El humor negro deviene casi absurdo, y finalmente absurdo a secas, dejando a cada
uno la opción de sonreír ante una situación imposible o, como Paul, echarse las
manos a la cabeza intentando sacar algo en claro sin conseguirlo. La finísima
línea que tantas veces separa lo que entendemos razón por lo que se entiende
por locura es en este caso de una delgadez tan transparente que resulta
turbadora sin tener que mostrarse agresiva para sernos muy próxima, a un par de
pasos en falso de distancia que muy fácilmente podría dar cualquiera en las
circunstancias más desesperadas.
En este sentido,
el personaje de Hackett dista, pese a las similitudes, del taxista Travis
Bickle interpretado para la posteridad por Robert De Niro que se replegaba,
también como Hackett, en sí mismo intentando establecer una conexión con
alguien que el mundo exterior le había negado una y otra vez. Pero si este
último pretendía reestablecer un orden moral inexistente pero necesario para su
rota y torturada mente de excombatiente de Vietnam mediante una matanza de
tintes redentores que le diese un sentido último a todo el caos en el que se ve
sumido, Hackett se rinde ante un caos de tintes apocalípticos similares sin
nunca llegar a sacar una lección, ni siquiera tan atroz como la que parece
extraer erróneamente Bickle de sus paseos nocturnos perdiéndose entre la humanidad
que condenaba desde detrás del volante. Para Paul no existe una estructura
oculta dispuesta a ser revelada a modo de clarividencia espiritual, como si lo
creían el propio Travis, el Harvey Keitel de Malas calles, o el desesperado paramédico de Al límite. Tampoco hay catarsis y sí un extraño y muy coherente
final anticlimático[5]
en el que no se da una explicación ni se adquiere la capacidad de aprehender lo
que sólo la luz del día parece aplacar como una camisa de fuerza que se desata
con la caída del sol. Si hay lección vital que tomar de todo lo visto, no se
nos muestra, y si hay algún sentido a toda la locura que hemos presenciado,
este se ignora asumiéndose sin comprenderse desde la tranquilidad de un lugar
seguro y luminoso. Al informe caos nocturno que amenaza con exterminarlo o
relegarlo a una balbuceante y asustada locura, Scorsese contrapone el único
lugar en el que el orden norteamericano parece posible cerrando el círculo de
nuevo bajo techo: la oficina en la que todo da comienzo y a la que Paul vuelve
impertérrito y tras cruzar unas puertas de ecos celestiales que auguran un
puesto de trabajo visto ahora como una perfecta punta de un iceberg hecho de
absurdo; tan equilibrado, perfecto e irreal como sacrosanto. Sólo entonces la
cámara de Scorsese se separa de Paul, abandonándolo a salvo frente a su
obediente teclado que jamás hará nada que no se pueda controlar… hasta que el sol caiga y la ciudad se levante.

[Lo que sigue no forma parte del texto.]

-- ==== Sys2Proof/Laws/Memory.lean ====
section
/-! SUPPORT. Memory: reading after a write, the canonical form, the region lookup, and what the two access primitives
answer. -/

namespace Sys2Proof.Machine

/-! ## Bytes -/

theorem Memory.readByte_nil (a : Nat) : Memory.readByte [] a = Config.unlistedByte := rfl

/-- An address below every listed one reads as unlisted. -/
theorem Memory.readByte_of_lt {m : Memory} {a : Nat} (h : ∀ c ∈ m, a < c.1) :
    m.readByte a = Config.unlistedByte := by
  induction m with
  | nil => rfl
  | cons c m ih =>
    have hc := h c (by simp)
    simp only [Memory.readByte]
    rw [if_neg (by omega), ih fun d hd => h d (by simp [hd])]

theorem Memory.readByte_push_same {m : Memory} {a : Nat} {v : Byte} (h : ∀ c ∈ m, a < c.1) :
    (Memory.push m a v).readByte a = v := by
  unfold Memory.push
  split
  · next hv => rw [Memory.readByte_of_lt h, hv]
  · simp [Memory.readByte]

theorem Memory.readByte_push_ne {m : Memory} {a b : Nat} {v : Byte} (h : b ≠ a) :
    (Memory.push m a v).readByte b = m.readByte b := by
  unfold Memory.push
  split
  · rfl
  · simp [Memory.readByte, h.symm]

/-- A write changes no other byte. -/
theorem Memory.readByte_writeByte_ne (m : Memory) {a b : Nat} (v : Byte) (h : b ≠ a) :
    (m.writeByte a v).readByte b = m.readByte b := by
  induction m with
  | nil => exact Memory.readByte_push_ne h
  | cons c m ih =>
    simp only [Memory.writeByte]
    split
    · exact Memory.readByte_push_ne h
    · split
      · next hac => rw [Memory.readByte_push_ne h, Memory.readByte, if_neg (by omega)]
      · simp only [Memory.readByte, ih]

/-- In a memory in canonical form, a byte reads as it was written. -/
theorem Memory.readByte_writeByte_same {m : Memory} (hs : m.Pairwise (fun c d => c.1 < d.1)) (a : Nat) (v : Byte) :
    (m.writeByte a v).readByte a = v := by
  induction m with
  | nil => exact Memory.readByte_push_same (by simp)
  | cons c m ih =>
    obtain ⟨hc, hm⟩ := List.pairwise_cons.mp hs
    simp only [Memory.writeByte]
    split
    · next hlt =>
      refine Memory.readByte_push_same fun d hd => ?_
      rcases List.mem_cons.mp hd with rfl | hd
      · exact hlt
      · have := hc d hd; omega
    · split
      · next heq => exact Memory.readByte_push_same fun d hd => by have := hc d hd; omega
      · rw [Memory.readByte, if_neg (by omega), ih hm]

/-! ## The canonical form -/

theorem Memory.mem_push {m : Memory} {a : Nat} {v : Byte} {c : Host.Cell} (h : c ∈ Memory.push m a v) :
    c ∈ m ∨ c = (a, v) ∧ v ≠ Config.unlistedByte := by
  unfold Memory.push at h
  split at h
  · exact .inl h
  · next hv =>
    rcases List.mem_cons.mp h with rfl | h
    · exact .inr ⟨rfl, hv⟩
    · exact .inl h

theorem Memory.mem_writeByte {m : Memory} {a : Nat} {v : Byte} {c : Host.Cell} (h : c ∈ m.writeByte a v) :
    c ∈ m ∨ c = (a, v) ∧ v ≠ Config.unlistedByte := by
  induction m with
  | nil => exact Memory.mem_push h
  | cons d m ih =>
    simp only [Memory.writeByte] at h
    split at h
    · exact Memory.mem_push h
    · split at h
      · rcases Memory.mem_push h with h | h
        · exact .inl (by simp [h])
        · exact .inr h
      · rcases List.mem_cons.mp h with rfl | h
        · exact .inl (by simp)
        · rcases ih h with h | h
          · exact .inl (by simp [h])
          · exact .inr h

theorem Memory.pairwise_push {m : Memory} {a : Nat} (v : Byte) (hs : m.Pairwise (fun c d => c.1 < d.1))
    (h : ∀ c ∈ m, a < c.1) : (Memory.push m a v).Pairwise (fun c d => c.1 < d.1) := by
  unfold Memory.push
  split
  · exact hs
  · exact List.pairwise_cons.mpr ⟨h, hs⟩

theorem Memory.pairwise_writeByte {m : Memory} (a : Nat) (v : Byte) (hs : m.Pairwise (fun c d => c.1 < d.1)) :
    (m.writeByte a v).Pairwise (fun c d => c.1 < d.1) := by
  induction m with
  | nil => exact Memory.pairwise_push v hs (by simp)
  | cons c m ih =>
    obtain ⟨hc, hm⟩ := List.pairwise_cons.mp hs
    simp only [Memory.writeByte]
    split
    · next hlt =>
      refine Memory.pairwise_push v hs fun d hd => ?_
      rcases List.mem_cons.mp hd with rfl | hd
      · exact hlt
      · have := hc d hd; omega
    · split
      · next heq => exact Memory.pairwise_push v hm fun d hd => by have := hc d hd; omega
      · refine List.pairwise_cons.mpr ⟨fun d hd => ?_, ih hm⟩
        rcases Memory.mem_writeByte hd with hd | ⟨rfl, _⟩
        · exact hc d hd
        · simp only; omega

/-- A byte written in a region keeps the canonical form. -/
theorem Memory.wf_writeByte {m : Memory} (h : m.wf) {a : Nat} (ha : Config.mapped a = true) (v : Byte) :
    (m.writeByte a v).wf := by
  refine ⟨Memory.pairwise_writeByte a v h.1, fun c hc => ?_⟩
  rcases Memory.mem_writeByte hc with hc | ⟨rfl, hv⟩
  · exact h.2 c hc
  · exact ⟨hv, ha⟩

theorem Memory.wf_nil : Memory.wf [] := by simp [Memory.wf]

theorem Config.mapped_iff (a : Nat) : Config.mapped a = true ↔ a < 384 := by
  simp [Config.mapped, Config.regions, Region.contains, Config.dataRegion, Config.instrRegion]
  omega

/-- Outside the regions every byte of a memory in canonical form is unlisted. -/
theorem Memory.readByte_unmapped {m : Memory} (h : m.wf) {a : Nat} (ha : 384 ≤ a) :
    m.readByte a = Config.unlistedByte := by
  obtain ⟨-, h⟩ := h
  induction m with
  | nil => rfl
  | cons c m ih =>
    have hc := (Config.mapped_iff c.1).mp (h c (by simp)).2
    rw [Memory.readByte, if_neg (by omega), ih fun d hd => h d (by simp [hd])]

/-! ## Words -/

/-- A word store changes no byte outside its four. -/
theorem Memory.readByte_writeWord_outside (m : Memory) {a b : Nat} (v : Word) (h : b < a ∨ a + 4 ≤ b) :
    (m.writeWord a v).readByte b = m.readByte b := by
  unfold Memory.writeWord
  rw [Memory.readByte_writeByte_ne _ _ (by omega), Memory.readByte_writeByte_ne _ _ (by omega),
    Memory.readByte_writeByte_ne _ _ (by omega), Memory.readByte_writeByte_ne _ _ (by omega)]

/-- The four bytes of a word store, lowest address first (spec/20_memory.md R64, R66). -/
theorem Memory.readByte_writeWord {m : Memory} (h : m.Pairwise (fun c d => c.1 < d.1)) (a : Nat) (v : Word) :
    (m.writeWord a v).readByte a = byteOf v 0 ∧ (m.writeWord a v).readByte (a + 1) = byteOf v 1 ∧
      (m.writeWord a v).readByte (a + 2) = byteOf v 2 ∧ (m.writeWord a v).readByte (a + 3) = byteOf v 3 := by
  have h0 := Memory.pairwise_writeByte a (byteOf v 0) h
  have h1 := Memory.pairwise_writeByte (a + 1) (byteOf v 1) h0
  have h2 := Memory.pairwise_writeByte (a + 2) (byteOf v 2) h1
  unfold Memory.writeWord
  refine ⟨?_, ?_, ?_, Memory.readByte_writeByte_same h2 _ _⟩
  · rw [Memory.readByte_writeByte_ne _ _ (by omega), Memory.readByte_writeByte_ne _ _ (by omega),
      Memory.readByte_writeByte_ne _ _ (by omega), Memory.readByte_writeByte_same h]
  · rw [Memory.readByte_writeByte_ne _ _ (by omega), Memory.readByte_writeByte_ne _ _ (by omega),
      Memory.readByte_writeByte_same h0]
  · rw [Memory.readByte_writeByte_ne _ _ (by omega), Memory.readByte_writeByte_same h1]

theorem Memory.wf_writeWord {m : Memory} (h : m.wf) {a : Nat} (ha : a + 3 < 384) (v : Word) :
    (m.writeWord a v).wf := by
  unfold Memory.writeWord
  refine Memory.wf_writeByte (Memory.wf_writeByte (Memory.wf_writeByte (Memory.wf_writeByte h ?_ _) ?_ _) ?_ _) ?_ _ <;>
    exact (Config.mapped_iff _).mpr (by omega)

/-- A word's four bytes make the word (R64, R65). -/
theorem leWord_byteOf (w : Word) : leWord (byteOf w 0) (byteOf w 1) (byteOf w 2) (byteOf w 3) = w := by
  unfold leWord byteOf
  apply BitVec.eq_of_getLsbD_eq
  intro i hi
  simp only [BitVec.getLsbD_append, BitVec.getLsbD_extractLsb']
  repeat' split
  all_goals first
    | (simp only [show (i - 8 - 8 - 8 < 8) = True from by simp; omega, decide_true, Bool.true_and]; congr 1; omega)
    | (simp only [show (i - 8 - 8 < 8) = True from by simp; omega, decide_true, Bool.true_and]; congr 1; omega)
    | (simp only [show (i - 8 < 8) = True from by simp; omega, decide_true, Bool.true_and]; congr 1; omega)
    | (simp only [show (i < 8) = True from by simp; omega, decide_true, Bool.true_and]; congr 1; omega)

/-- The word of four bytes as the spec writes it, with shifts (R63). -/
theorem leWord_eq_or_shift (b0 b1 b2 b3 : Byte) :
    leWord b0 b1 b2 b3 =
      b0.setWidth 32 ||| b1.setWidth 32 <<< 8 ||| b2.setWidth 32 <<< 16 ||| b3.setWidth 32 <<< 24 := by
  unfold leWord
  apply BitVec.eq_of_getLsbD_eq
  intro i hi
  simp only [BitVec.getLsbD_append, BitVec.getLsbD_or, BitVec.getLsbD_shiftLeft, BitVec.getLsbD_setWidth]
  by_cases h1 : i < 8
  · simp [h1, hi, show i < 16 by omega, show i < 24 by omega]
  · have h0 := BitVec.getLsbD_of_ge b0 i (by omega)
    by_cases h2 : i < 16
    · simp [h0, h1, h2, hi, show i - 8 < 8 by omega, show i < 24 by omega, show i - 8 < 32 by omega]
    · have h1' := BitVec.getLsbD_of_ge b1 (i - 8) (by omega)
      by_cases h3 : i < 24
      · simp [h0, h1, h1', h2, h3, hi, show ¬ i - 8 < 8 by omega, show i - 8 < 32 by omega,
          show i - 16 < 32 by omega, show i - 8 - 8 = i - 16 by omega, show i - 16 < 8 by omega]
      · have h2' := BitVec.getLsbD_of_ge b2 (i - 16) (by omega)
        simp [h0, h1, h1', h2, h2', h3, hi, show ¬ i - 8 < 8 by omega, show ¬ i - 8 - 8 < 8 by omega,
          show i - 8 < 32 by omega, show i - 16 < 32 by omega, show i - 24 < 32 by omega,
          show i - 8 - 8 - 8 = i - 24 by omega]

/-- A stored word reads back (R65). -/
theorem Memory.readWord_writeWord {m : Memory} (h : m.Pairwise (fun c d => c.1 < d.1)) (a : Nat) (v : Word) :
    (m.writeWord a v).readWord a = v := by
  obtain ⟨h0, h1, h2, h3⟩ := Memory.readByte_writeWord h a v
  rw [Memory.readWord, h0, h1, h2, h3, leWord_byteOf]

/-! ## The access primitives -/

/-- The lookup in numbers (R61, R62). -/
theorem owner_eq (a : Word) :
    owner a = if a.toNat < 256 then some Config.dataRegion
      else if a.toNat < 384 then some Config.instrRegion else none := by
  simp only [owner, Config.regions, List.find?, Region.contains, Config.dataRegion, Config.instrRegion]
  by_cases h : a.toNat < 256
  · simp [h]
  · by_cases h' : a.toNat < 384
    · simp [h, h', show 256 ≤ a.toNat by omega]
    · simp [h, h']

theorem overrunsRegion_dataRegion (a : Word) : overrunsRegion Config.dataRegion a = decide (252 < a.toNat) := by
  rw [Bool.eq_iff_iff]
  simp [overrunsRegion, Config.dataRegion, Config.wordBytes]
  omega

theorem overrunsRegion_instrRegion {a : Word} (h : 256 ≤ a.toNat) :
    overrunsRegion Config.instrRegion a = decide (380 < a.toNat) := by
  rw [Bool.eq_iff_iff]
  simp [overrunsRegion, Config.instrRegion, Config.wordBytes]
  omega

/-- All that `MemRead` can answer (R63). -/
theorem memRead_eq (m : Memory) (a : Word) :
    memRead m a = if 384 ≤ a.toNat then .ok 0#32
      else if 252 < a.toNat ∧ a.toNat < 256 ∨ 380 < a.toNat then .error ⟨a⟩ else .ok (m.readWord a.toNat) := by
  unfold memRead
  rw [owner_eq]
  by_cases hd : a.toNat < 256
  · have : ¬ 384 ≤ a.toNat ∧ ¬ 380 < a.toNat := by omega
    simp [hd, this, overrunsRegion_dataRegion]
  · by_cases hi : a.toNat < 384
    · have : ¬ 384 ≤ a.toNat := by omega
      simp [hd, hi, this, overrunsRegion_instrRegion (show 256 ≤ a.toNat by omega)]
    · simp [hd, hi, show 384 ≤ a.toNat by omega]

/-- All that `MemWrite` can answer (R64). -/
theorem memWrite_eq (m : Memory) (a v : Word) :
    memWrite m a v = if 384 ≤ a.toNat then .ok m
      else if 252 < a.toNat ∧ a.toNat < 256 ∨ 380 < a.toNat then .error ⟨a⟩ else .ok (m.writeWord a.toNat v) := by
  unfold memWrite
  rw [owner_eq]
  by_cases hd : a.toNat < 256
  · have : ¬ 384 ≤ a.toNat ∧ ¬ 380 < a.toNat := by omega
    simp [hd, this, overrunsRegion_dataRegion]
  · by_cases hi : a.toNat < 384
    · have : ¬ 384 ≤ a.toNat := by omega
      simp [hd, hi, this, overrunsRegion_instrRegion (show 256 ≤ a.toNat by omega)]
    · simp [hd, hi, show 384 ≤ a.toNat by omega]

/-- `MemWrite` keeps the canonical form. -/
theorem memWrite_wf {m m' : Memory} {a v : Word} (hm : m.wf) (h : memWrite m a v = .ok m') : m'.wf := by
  rw [memWrite_eq] at h
  split at h
  · cases h; exact hm
  · split at h
    · cases h
    · cases h; exact Memory.wf_writeWord hm (by omega) v

end Sys2Proof.Machine
end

Título: After hours. Dirección: Martin Scorsese. Guión:
Joseph Minion. Producción: Amy Robinson,
Griffin Dunne y Robert F. Colesberry. Fotografía:
Michael Ballhaus. Montaje: Thelma
Schoonmaker. Música: Howard Shore. Año: 1985.
Intérpretes: Griffin Dunne (Paul Hackett), Rosanna
Arquette (Marcy), Linda Fiorentino (Kiki), John Heard (Tom Schorr), Catherine
O’Hara (Gail), Verna Bloom (June), Tommy Chong (Pepe), Cheech Marin (Neil).
[1]Malas calles fue estrenada en 1973 y supuso la primera colaboración entre
Scorsese y uno de sus actores más recurrentes de su carrera: Robert De Niro. Protagonizada
por un joven Harvey Keitel en el papel de un aspirante a mafioso en el barrio
de Little Italy del que el realizador es originario, esta excelente película
fue el primero de los films de Scorsese de los que el director se sintió
orgulloso y completamente suyo. Antes había dirigido Who’s knocking at my door? y Boxcar
Bertha, esta última bajo el padrinazgo de Roger Corman, además de algunos
cortometrajes. Malas calles narra los
vaivenes del personaje de Keitel intentando compaginar el amor que siente por
su novia y las obligaciones con su inestable cuñado (un enloquecido y caótico
Robert De Niro) con sus deberes como promesa de la mafia local y supuso la
carta de presentación de Scorsese y sus obsesiones más recurrentes en sociedad.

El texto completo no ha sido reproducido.